There are always a few items we’ve read during the week that deserve more attention but don’t make it into our regular posts. So we bundle them for the Friday roundup.
Here’s this week’s bundle:
New York Times: Lack of Workers, Not Work, Weighs on the Nation’s Economy
Nearly a third of the 388 metropolitan areas tracked by the Bureau of Labor Statistics have an unemployment rate below 4 percent, well below the level that economists consider “full employment,” the normal churn of people quitting to find new jobs. The rate in some cities, like Ames, Iowa, and Boulder, Colo., is even lower, at 2 percent…
But labor shortages are weighing on overall economic growth, slowing the pace of expansion in northern Utah and other fast-growing regions even as unemployment remains stubbornly high in Rust Belt cities like Cleveland and in regions still recovering from the 2008 recession, like inland California.
Puget Sound Business Journal: Steve Ballmer warns voters of Seattle income tax fallout
“I’m not saying it’s a mistake, it’s something that voters need to think about in aggregate, not just one man’s opinion,” [Ballmer] said. “But the analysis is right. There will be fewer jobs here with an income tax than there would without an income tax.”
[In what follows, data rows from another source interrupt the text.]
-- ==== Sys2Proof/Laws/Memory.lean ====
section
/-! SUPPORT. The laws of the byte buffers: what a byte reads after a write, that every write keeps the canonical
form and the capacity, and that canonical buffers that read alike are equal. -/

namespace Sys2Proof.Machine

/-- A canonical buffer from `lo` on reads 0x00 below `lo`. -/
theorem read_below (m : Memory) (lo a : Nat) (h : m.wfFrom lo = true) (ha : a < lo) : m.read a = 0#8 := by
  cases m with
  | nil => rfl
  | cons c m =>
    obtain ⟨k, b⟩ := c
    simp only [Memory.wfFrom, Bool.and_eq_true, decide_eq_true_eq] at h
    have : a < k := by omega
    simp [Memory.read, this]

/-- The canonical form from `lo` on is the canonical form from anything lower on. -/
theorem wfFrom_mono (m : Memory) (lo lo' : Nat) (hle : lo' ≤ lo) (h : m.wfFrom lo = true) :
    m.wfFrom lo' = true := by
  cases m with
  | nil => rfl
  | cons c m =>
    obtain ⟨k, b⟩ := c
    simp only [Memory.wfFrom, Bool.and_eq_true, decide_eq_true_eq] at h ⊢
    exact ⟨⟨by omega, h.1.2⟩, h.2⟩

/-- A cell in front of a canonical rest. -/
theorem wfFrom_cell_append (a lo : Nat) (b : Byte) (m : Memory) (ha : lo ≤ a) (h : m.wfFrom (a + 1) = true) :
    (Memory.cell a b ++ m).wfFrom lo = true := by
  by_cases hb : b = 0#8
  · simpa [Memory.cell, hb] using wfFrom_mono m (a + 1) lo (by omega) h
  · simp [Memory.cell, hb, Memory.wfFrom, ha, h]

/-- A write keeps the canonical form. -/
theorem wfFrom_write (m : Memory) (lo a : Nat) (b : Byte) (h : m.wfFrom lo = true) (ha : lo ≤ a) :
    (m.write a b).wfFrom lo = true := by
  induction m generalizing lo with
  | nil => simpa [Memory.write] using wfFrom_cell_append a lo b [] ha rfl
  | cons c m ih =>
    obtain ⟨k, x⟩ := c
    simp only [Memory.wfFrom, Bool.and_eq_true, decide_eq_true_eq] at h
    simp only [Memory.write]
    split
    · exact wfFrom_cell_append a lo b _ ha (by
        simp only [Memory.wfFrom, Bool.and_eq_true, decide_eq_true_eq]
        exact ⟨⟨by omega, h.1.2⟩, h.2⟩)
    · split
      · rename_i h1 h2; subst h2; exact wfFrom_cell_append a lo b _ ha h.2
      · simp only [Memory.wfFrom, Bool.and_eq_true, decide_eq_true_eq]
        exact ⟨⟨h.1.1, h.1.2⟩, ih (k + 1) h.2 (by omega)⟩

/-- What a byte reads after one cell is put in front of a buffer that starts above it. -/
theorem read_cell_append (a x : Nat) (b : Byte) (m : Memory) (h : m.wfFrom (a + 1) = true) :
    (Memory.cell a b ++ m).read x = if x = a then b else m.read x := by
  by_cases hb : b = 0#8
  · by_cases hx : x = a
    · subst hx; simp [Memory.cell, hb, read_below m (x + 1) x h (by omega)]
    · simp [Memory.cell, hb, hx]
  · by_cases hx : x = a
    · simp [Memory.cell, hb, Memory.read, hx]
    · by_cases hlt : x < a
      · simp [Memory.cell, hb, Memory.read, hx, hlt, read_below m (a + 1) x h (by omega)]
      · simp [Memory.cell, hb, Memory.read, hx, hlt]

/-- Read after write, from `lo` on. -/
theorem read_write_from (m : Memory) (lo a x : Nat) (b : Byte) (h : m.wfFrom lo = true) :
    (m.write a b).read x = if x = a then b else m.read x := by
  induction m generalizing lo with
  | nil => simpa [Memory.write] using read_cell_append a x b [] rfl
  | cons c m ih =>
    obtain ⟨k, y⟩ := c
    have h0 := h
    simp only [Memory.wfFrom, Bool.and_eq_true, decide_eq_true_eq] at h
    simp only [Memory.write]
    split
    · exact read_cell_append a x b _ (by
        simp only [Memory.wfFrom, Bool.and_eq_true, decide_eq_true_eq]
        exact ⟨⟨by omega, h.1.2⟩, h.2⟩)
    · split
      · rename_i h1 h2
        subst h2
        rw [read_cell_append a x b m h.2]
        by_cases hx : x = a
        · simp [hx]
        · by_cases hlt : x < a
          · simp [hx, Memory.read, hlt, read_below m (a + 1) x h.2 (by omega)]
          · simp [hx, Memory.read, hlt]
      · rename_i h1 h2
        simp only [Memory.read]
        by_cases hlt : x < k
        · have : x ≠ a := by omega
          simp [hlt, this]
        · by_cases hk : x = k
          · have : k ≠ a := by omega
            simp [hk, this]
          · simp [hlt, hk, ih (k + 1) h.2]

/-- A write to a canonical buffer leaves a canonical buffer. -/
theorem wf_write (m : Memory) (a : Nat) (b : Byte) (h : m.wf = true) : (m.write a b).wf = true :=
  wfFrom_write m 0 a b h (Nat.zero_le a)

/-- The byte just written reads back, and every other byte reads as before. -/
theorem read_write (m : Memory) (a x : Nat) (b : Byte) (h : m.wf = true) :
    (m.write a b).read x = if x = a then b else m.read x :=
  read_write_from m 0 a x b h

/-- Writing a string of bytes keeps the canonical form. -/
theorem wf_writeAll (m : Memory) (a : Nat) (bs : List Byte) (h : m.wf = true) : (m.writeAll a bs).wf = true := by
  induction bs generalizing m a with
  | nil => exact h
  | cons b bs ih => exact ih _ _ (wf_write m a b h)

/-- What a byte reads after a string of bytes is written: the string's byte inside it, the old one outside. -/
theorem read_writeAll (m : Memory) (a x : Nat) (bs : List Byte) (h : m.wf = true) :
    (m.writeAll a bs).read x =
      if a ≤ x ∧ x < a + bs.length then bs.getD (x - a) 0#8 else m.read x := by
  induction bs generalizing m a with
  | nil =>
    simp [Memory.writeAll]
  | cons b bs ih =>
    rw [Memory.writeAll, ih _ _ (wf_write m a b h), read_write m a x b h]
    by_cases hx : x = a
    · subst hx
      simp
    · by_cases hin : a + 1 ≤ x ∧ x < a + 1 + bs.length
      · have h2 : a ≤ x ∧ x < a + (b :: bs).length := by simp; omega
        have h3 : x - a = (x - (a + 1)) + 1 := by omega
        simp only [hin, h2, and_self, if_true, h3, List.getD_cons_succ]
      · have h2 : ¬(a ≤ x ∧ x < a + (b :: bs).length) := by simp; omega
        rw [if_neg hin, if_neg h2, if_neg hx]

/-- A write below the capacity keeps the buffer within it. -/
theorem bounded_write (m : Memory) (cap a : Nat) (b : Byte) (ha : a < cap) (h : ∀ cell ∈ m, cell.1 < cap) :
    ∀ cell ∈ m.write a b, cell.1 < cap := by
  have hc : ∀ cell ∈ Memory.cell a b, cell.1 < cap := by
    intro cell hm
    simp only [Memory.cell] at hm
    split at hm <;> simp_all
  induction m with
  | nil => exact hc
  | cons c m ih =>
    obtain ⟨k, x⟩ := c
    simp only [Memory.write]
    intro cell hm
    have hrest : ∀ cell ∈ m, cell.1 < cap := fun d hd => h d (List.mem_cons_of_mem _ hd)
    split at hm
    · rcases List.mem_append.1 hm with hm | hm
      · exact hc _ hm
      · exact h _ hm
    · split at hm
      · rcases List.mem_append.1 hm with hm | hm
        · exact hc _ hm
        · exact hrest _ hm
      · rcases List.mem_cons.1 hm with hm | hm
        · exact h _ (hm ▸ List.mem_cons_self)
        · exact ih hrest _ hm

/-- A write below the capacity keeps everything the spec says of a buffer. -/
theorem within_write (m : Memory) (cap a : Nat) (b : Byte) (ha : a < cap) (h : m.Within cap) :
    (m.write a b).Within cap :=
  ⟨wf_write m a b h.canonical, bounded_write m cap a b ha h.bounded⟩

/-- A string of bytes written below the capacity keeps everything the spec says of a buffer. -/
theorem within_writeAll (m : Memory) (cap a : Nat) (bs : List Byte) (ha : a + bs.length ≤ cap)
    (h : m.Within cap) : (m.writeAll a bs).Within cap := by
  induction bs generalizing m a with
  | nil => exact h
  | cons b bs ih =>
    simp only [List.length_cons] at ha
    exact ih _ _ (by omega) (within_write m cap a b (by omega) h)

/-- The empty buffer is what reset leaves. -/
theorem within_nil (cap : Nat) : Memory.Within cap [] := ⟨rfl, by simp⟩

/-- Two canonical buffers from `lo` on that read alike are the same data. -/
theorem ext_from (m m' : Memory) (lo : Nat) (h : m.wfFrom lo = true) (h' : m'.wfFrom lo = true)
    (heq : ∀ a, m.read a = m'.read a) : m = m' := by
  induction m generalizing m' lo with
  | nil =>
    cases m' with
    | nil => rfl
    | cons c m' =>
      obtain ⟨k, b⟩ := c
      simp only [Memory.wfFrom, Bool.and_eq_true, decide_eq_true_eq] at h'
      have := heq k
      simp only [Memory.read, Nat.lt_irrefl, if_false, if_true] at this
      exact absurd this.symm h'.1.2
  | cons c m ih =>
    obtain ⟨k, b⟩ := c
    cases m' with
    | nil =>
      simp only [Memory.wfFrom, Bool.and_eq_true, decide_eq_true_eq] at h
      have := heq k
      simp only [Memory.read, Nat.lt_irrefl, if_false, if_true] at this
      exact absurd this h.1.2
    | cons c' m' =>
      obtain ⟨k', b'⟩ := c'
      simp only [Memory.wfFrom, Bool.and_eq_true, decide_eq_true_eq] at h h'
      have hk : k = k' := by
        rcases Nat.lt_trichotomy k k' with hlt | he | hlt
        · have := heq k
          simp only [Memory.read, Nat.lt_irrefl, if_false, if_true, hlt] at this
          exact absurd this h.1.2
        · exact he
        · have := heq k'
          simp only [Memory.read, Nat.lt_irrefl, if_false, if_true, hlt] at this
          exact absurd this.symm h'.1.2
      subst hk
      have hb : b = b' := by simpa [Memory.read] using heq k
      subst hb
      congr 1
      refine ih m' (k + 1) h.2 h'.2 fun a => ?_
      by_cases ha : a < k + 1
      · rw [read_below m _ a h.2 ha, read_below m' _ a h'.2 ha]
      · have := heq a
        have h1 : ¬ a < k := by omega
        have h2 : ¬ a = k := by omega
        simpa [Memory.read, h1, h2] using this

/-- Canonical buffers that read alike at every address are equal data. -/
theorem memory_ext (m m' : Memory) (h : m.wf = true) (h' : m'.wf = true) (heq : ∀ a, m.read a = m'.read a) :
    m = m' :=
  ext_from m m' 0 h h' heq

/-- The bytes of a range, one by one. -/
theorem readAll_getD (m : Memory) (a n k : Nat) (h : k < n) : (m.readAll a n).getD k 0#8 = m.read (a + k) := by
  simp [Memory.readAll, h, List.getD_eq_getElem?_getD]

@[simp] theorem readAll_length (m : Memory) (a n : Nat) : (m.readAll a n).length = n := by
  simp [Memory.readAll]

/-- Reading back a string of bytes just written. -/
theorem readAll_writeAll (m : Memory) (a : Nat) (bs : List Byte) (h : m.wf = true) :
    (m.writeAll a bs).readAll a bs.length = bs := by
  apply List.ext_getElem
  · simp
  · intro k h1 h2
    simp only [Memory.readAll, List.getElem_map, List.getElem_range]
    rw [read_writeAll m a (a + k) bs h, if_pos ⟨by omega, by omega⟩]
    simp [List.getD_eq_getElem?_getD, h2]

end Sys2Proof.Machine
end

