-- ==== Sys2Proof/Laws/Text.lean ====
section
/-! SUPPORT. The laws of the serialisation converter: how long each output is, that no output of a legal instance
is longer than OBUF (00_scope.md R9), and that every vector a construction command places is sound. -/

namespace Sys2Proof.Machine

@[simp] theorem length_arrayBytes (v : VReg) : (arrayBytes v).length = v.len := by simp [arrayBytes]

@[simp] theorem length_stringBytes (v : VReg) : (stringBytes v).length = v.len := by simp [stringBytes]

@[simp] theorem length_binStringBytes (v : VReg) : (binStringBytes v).length = v.len := by simp [binStringBytes]

@[simp] theorem length_indexBytes (i : Nat) : (indexBytes i).length = 4 := rfl

/-- TOINTARRAY writes four bytes per set bit (43_serialization.md R182). -/
theorem length_intArrayBytes (v : VReg) : (intArrayBytes v).length = 4 * v.indices.length := by
  unfold intArrayBytes
  induction v.indices with
  | nil => rfl
  | cons i is ih => simp only [List.flatMap_cons, List.length_append, length_indexBytes, ih, List.length_cons]; omega

theorem length_indices_le (v : VReg) : v.indices.length ≤ v.len := by
  have := List.length_filter_le v.bit (List.range v.len)
  simpa [VReg.indices] using this

@[simp] theorem length_wordHexChars (w : Word) : (wordHexChars w).length = 8 := by simp [wordHexChars]

/-- TOHEX writes eight characters per word (43_serialization.md R185). -/
theorem length_flatMap_wordHexChars (ws : List Word) : (ws.flatMap wordHexChars).length = 8 * ws.length := by
  induction ws with
  | nil => rfl
  | cons w ws ih =>
    simp only [List.flatMap_cons, List.length_append, length_wordHexChars, ih, List.length_cons]; omega

theorem length_hexBytes (v : VReg) : (hexBytes v).length = 8 * wordCount v.len := by
  rw [hexBytes, length_flatMap_wordHexChars, length_lanes]

/-- A numeral has at most as many characters as its fuel. -/
theorem length_decNumeral_le (fuel n : Nat) : (decNumeral fuel n).length ≤ fuel := by
  induction fuel generalizing n with
  | zero => simp [decNumeral]
  | succ f ih =>
    unfold decNumeral
    split
    · simp
    · have := ih (n / 10)
      simp only [List.length_append, List.length_cons, List.length_nil]; omega

theorem length_jsonItems_le (ws : List Word) : (jsonItems ws).length ≤ 11 * ws.length - 1 := by
  induction ws with
  | nil => simp [jsonItems]
  | cons w ws ih =>
    have hw : (decChars w).length ≤ 10 := length_decNumeral_le 10 w.toNat
    cases ws with
    | nil => simp only [jsonItems, List.length_cons, List.length_nil]; omega
    | cons x xs =>
      simp only [jsonItems, List.length_append, List.length_cons] at *
      omega

/-- TOJSON writes at most 11 bytes per word and one more, and "[]" for no word (43_serialization.md R186). -/
theorem length_jsonText_le (ws : List Word) : (jsonText ws).length ≤ max 2 (11 * ws.length + 1) := by
  have := length_jsonItems_le ws
  simp only [jsonText, List.length_cons, List.length_append, List.length_nil]
  omega

theorem wordCount_mono {a b : Nat} (h : a ≤ b) : wordCount a ≤ wordCount b := by
  simp only [wordCount]; omega

/-- No output of a vector within MAXLEN is longer than a legal OBUF (00_scope.md R9). -/
theorem outputs_fit (c : Config) (hc : c.Legal) (v : VReg) (hv : v.len ≤ c.maxlen) :
    (arrayBytes v).length ≤ c.obufCap ∧ (intArrayBytes v).length ≤ c.obufCap ∧
      (stringBytes v).length ≤ c.obufCap ∧ (binStringBytes v).length ≤ c.obufCap ∧
      (hexBytes v).length ≤ c.obufCap ∧ (jsonBytes v).length ≤ c.obufCap := by
  have h1 := hc.obuf_indices
  have h2 := hc.obuf_json
  have h3 := hc.obuf_two
  have h4 := wordCount_mono hv
  have h5 := length_indices_le v
  have h6 := length_jsonText_le v.lanes
  rw [length_lanes] at h6
  simp only [length_arrayBytes, length_intArrayBytes, length_stringBytes, length_binStringBytes, length_hexBytes,
    jsonBytes]
  omega

@[simp] theorem length_groupWords (w : Nat) (p : List (BitVec 4)) : (groupWords w p).length = w := by
  simp [groupWords]

/-- A word list that fits a length makes a sound register (40_construction.md R102, R106). -/
theorem sound_make {maxlen len : Nat} {ws : List Word} (hw : ws.length = wordCount len) (hl : len ≤ maxlen)
    (hp : padClear len ws = true) : (VReg.make len ws).Sound maxlen := by
  refine ⟨hw, hl, ?_⟩
  unfold VReg.padBits
  simp only [padClear, Bool.or_eq_true, decide_eq_true_eq] at hp
  rcases hp with hp | hp
  · simp [VReg.make, hp]
  · split
    · rfl
    · exact hp

/-- What placeHex answers: a constructed, sound register of the length asked for (40_construction.md R102). -/
theorem placeHex_sound {maxlen : Nat} {d : List (BitVec 4)} {len : Nat} {v : VReg} (h : placeHex d len = some v)
    (hl : len ≤ maxlen) : v.valid = true ∧ v.len = len ∧ v.Sound maxlen := by
  unfold placeHex at h
  split at h
  · dsimp only at h
    split at h
    · rename_i hp
      cases h
      exact ⟨rfl, rfl, sound_make (by simp) hl hp⟩
    · cases h
  · cases h

/-- What placeJson answers (40_construction.md R106). -/
theorem placeJson_sound {maxlen : Nat} {ws : List Word} {len : Nat} {v : VReg} (h : placeJson ws len = some v)
    (hl : len ≤ maxlen) : v = VReg.make len ws ∧ v.Sound maxlen := by
  unfold placeJson at h
  split at h
  · rename_i hc
    cases h
    exact ⟨rfl, sound_make hc.1 hl hc.2⟩
  · cases h

@[simp] theorem length_setBits (ws : List Word) (i : Nat) (bs : List Bool) : (setBits ws i bs).length = ws.length := by
  induction bs generalizing ws i with
  | nil => rfl
  | cons b bs ih => unfold setBits; rw [ih]; split <;> simp

/-- The bits FROMARRAY sets: index i + k is one where the k-th boolean is true or it was one before. -/
theorem bit_setBits (ws : List Word) (i : Nat) (bs : List Bool) (len j : Nat) (valid : Bool)
    (h : i + bs.length ≤ len) (hw : ws.length = wordCount len) :
    VReg.bit { valid := valid, len := len, words := setBits ws i bs } j =
      ((decide (i ≤ j) && bs.getD (j - i) false) || VReg.bit { valid := valid, len := len, words := ws } j) := by
  induction bs generalizing ws i with
  | nil => simp [setBits]
  | cons b bs ih =>
    simp only [List.length_cons] at h
    rw [setBits, ih _ (i + 1) (by omega) (by split <;> simp [hw])]
    have hlt : wordOf i < ws.length := hw ▸ wordOf_lt_wordCount (by omega)
    have hset := bit_setBit { valid := valid, len := len, words := ws } i j true hlt
    simp only at hset
    by_cases hj : j = i
    · subst hj
      have : ¬ (j + 1 ≤ j) := by omega
      cases b
      · simp
      · simp [hset]
    · by_cases hle : i ≤ j
      · have h1 : i + 1 ≤ j := by omega
        have h2 : j - i = (j - (i + 1)) + 1 := by omega
        cases b
        · simp [h1, hle, h2]
        · simp [h1, hle, h2, hset, hj]
      · have h1 : ¬ (i + 1 ≤ j) := by omega
        cases b
        · simp [h1, hle]
        · simp [h1, hle, hset, hj]

/-- What placeBools answers, bit by bit (40_construction.md R107). -/
theorem bit_placeBools (bs : List Bool) (j : Nat) : (placeBools bs).bit j = bs.getD j false := by
  have := bit_setBits (List.replicate (wordCount bs.length) 0#32) 0 bs bs.length j true (by simp) (by simp)
  simpa [placeBools, VReg.make, bit_replicate_zero] using this

/-- FROMARRAY places a sound register (40_construction.md R107). -/
theorem placeBools_sound {maxlen : Nat} (bs : List Bool) (hl : bs.length ≤ maxlen) :
    (placeBools bs).Sound maxlen := by
  refine sound_of_bits (by simp [placeBools, VReg.make]) hl fun i hi => ?_
  rw [bit_placeBools]
  have : bs.length ≤ i := hi
  simp [List.getD_eq_getElem?_getD, List.getElem?_eq_none this]

theorem length_boolsOfBytes {t : List Byte} {bs : List Bool} (h : boolsOfBytes t = some bs) :
    bs.length = t.length := by
  induction t generalizing bs with
  | nil => cases h; rfl
  | cons b t ih =>
    unfold boolsOfBytes at h
    split at h
    · rename_i x xs hx hxs
      cases h
      simp [ih hxs]
    · cases h

theorem wordCount_implied (n : Nat) : wordCount (impliedLength n) = wordCount (4 * n) := by
  simp only [impliedLength, wordCount]; omega

/-- placeHex cannot fail for the length FROMHEX implies (40_construction.md R103). -/
theorem placeHex_implied (d : List (BitVec 4)) :
    ∃ v, placeHex d (impliedLength d.length) = some v := by
  have h1 : d.length ≤ 8 * wordCount (impliedLength d.length) := by
    rw [wordCount_implied]; simp only [wordCount]; omega
  have h2 : padMask (impliedLength d.length) = 0xFFFFFFFF#32 := by
    unfold padMask impliedLength; simp
  unfold placeHex
  rw [if_pos h1]
  dsimp only
  rw [if_pos]
  · exact ⟨_, rfl⟩
  · have h3 : ~~~(0xFFFFFFFF#32) = 0#32 := by decide
    simp [padClear, h2, h3]

end Sys2Proof.Machine
end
Oregon Office of Economic Analysis: States at Full Employment, A Prime-Age EPOP Story
Focusing just on the prime working-age population is a really good way to strip out the impact of the aging demographics…Right now, across the nation the employment rate (or employment-population ratio, or EPOP for short) for this group is 2 percentage points lower than prior to the Great Recession…
As the labor market gets tight firms must cast a wider net when hiring. They must dig a bit deeper into the resume stack and hire those with an incomplete skill set or a gap in their resume due to long-term unemployment and the like. That’s happening nationally and here in Oregon. I expect it to happen in Idaho too. Montana and Washington are seeing some of these same trends, albeit their prime-age EPOP isn’t back nearly as much.
Seattle Times: No agreement yet: Washington Legislature goes into second special session
In a Tuesday afternoon news conference, Inslee also showed signs of compromise with Senate Republicans in the effort to resolve the expensive and politically complicated task of funding Washington’s school system…
In his remarks, the governor effectively took a proposed tax on capital gains — favored by himself and House Democrats — off the table.